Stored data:
>>>>

-- ==== Sys2Proof/Laws/Shape.lean ====
section
/-! SUPPORT. The shape of the state (`State.Ok`): how a proof that an operation keeps it goes. -/

namespace Sys2Proof.Machine

/-- Use a fact about an intermediate state. -/
theorem State.cut {s : State} {p : Prop} (h : s.Ok) (k : s.Ok → p) : p := k h

/-- Name a state. -/
theorem State.at {s : State} {p : Prop} (h : p) : p := (fun _ => h) s

/-- A state written out has the shape when its parts have. -/
theorem ok_mk (a0 a1 a2 a3 a4 a5 a6 a7 a8 a9 b0 b1 b2 b3 b4 b5 b6 b7 b8 b9 c0 c1 c2 c3 c4 c5) :
    (State.mk a0 a1 a2 a3 a4 a5 a6 a7 a8 a9 b0 b1 b2 b3 b4 b5 b6 b7 b8 b9 c0 c1 c2 c3 c4 c5).Ok ↔
      (regsWf 0 a1 = true ∧ twf Ctx.reset 0 b6 = true ∧ a7.length = 4 ∧ a8.chs.length = 16 ∧ a9.pts.length = 32 ∧
        b0.ports.length = 72) :=
  ⟨fun h => ⟨h.1, h.2, h.3, h.4, h.5, h.6⟩, fun ⟨a, b, c, d, e, f⟩ => ⟨a, b, c, d, e, f⟩⟩

theorem ok_regs {s : State} (h : s.Ok) : regsWf 0 s.regs = true := h.1
theorem ok_ctxs {s : State} (h : s.Ok) : twf Ctx.reset 0 s.ctxs = true := h.2
theorem ok_pitches {s : State} (h : s.Ok) : s.pitches.length = 4 := h.3
theorem ok_chs {s : State} (h : s.Ok) : s.mem.chs.length = 16 := h.4
theorem ok_pts {s : State} (h : s.Ok) : s.core.pts.length = 32 := h.5
theorem ok_ports {s : State} (h : s.Ok) : s.links.ports.length = 72 := h.6

theorem ok_ite {c : Prop} [Decidable c] {a b : State} (ha : a.Ok) (hb : b.Ok) : (if c then a else b).Ok := by
  split <;> assumption

theorem ok_foldl {α : Type} (f : State → α → State) (l : List α) (s : State) (h : s.Ok)
    (hf : ∀ s a, s.Ok → (f s a).Ok) : (l.foldl f s).Ok := by
  induction l generalizing s with
  | nil => exact h
  | cons a r ih => exact ih _ (hf s a h)

/-- The state of a pair has the shape. -/
def OkFst {β : Type} (x : State × β) : Prop := x.1.Ok

theorem ok_foldl_fst {α β : Type} (f : State × β → α → State × β) (l : List α) (x : State × β) (h : OkFst x)
    (hf : ∀ x a, OkFst x → OkFst (f x a)) : (l.foldl f x).1.Ok := by
  suffices H : OkFst (l.foldl f x) from H
  induction l generalizing x with
  | nil => exact h
  | cons a r ih => exact ih _ (hf x a h)

theorem State.reset_ok : State.reset.Ok := by constructor <;> decide

end Sys2Proof.Machine
end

<<<<

## What is required
A bare number is expected: how many lines above contain the word "Type"?

## Your response
3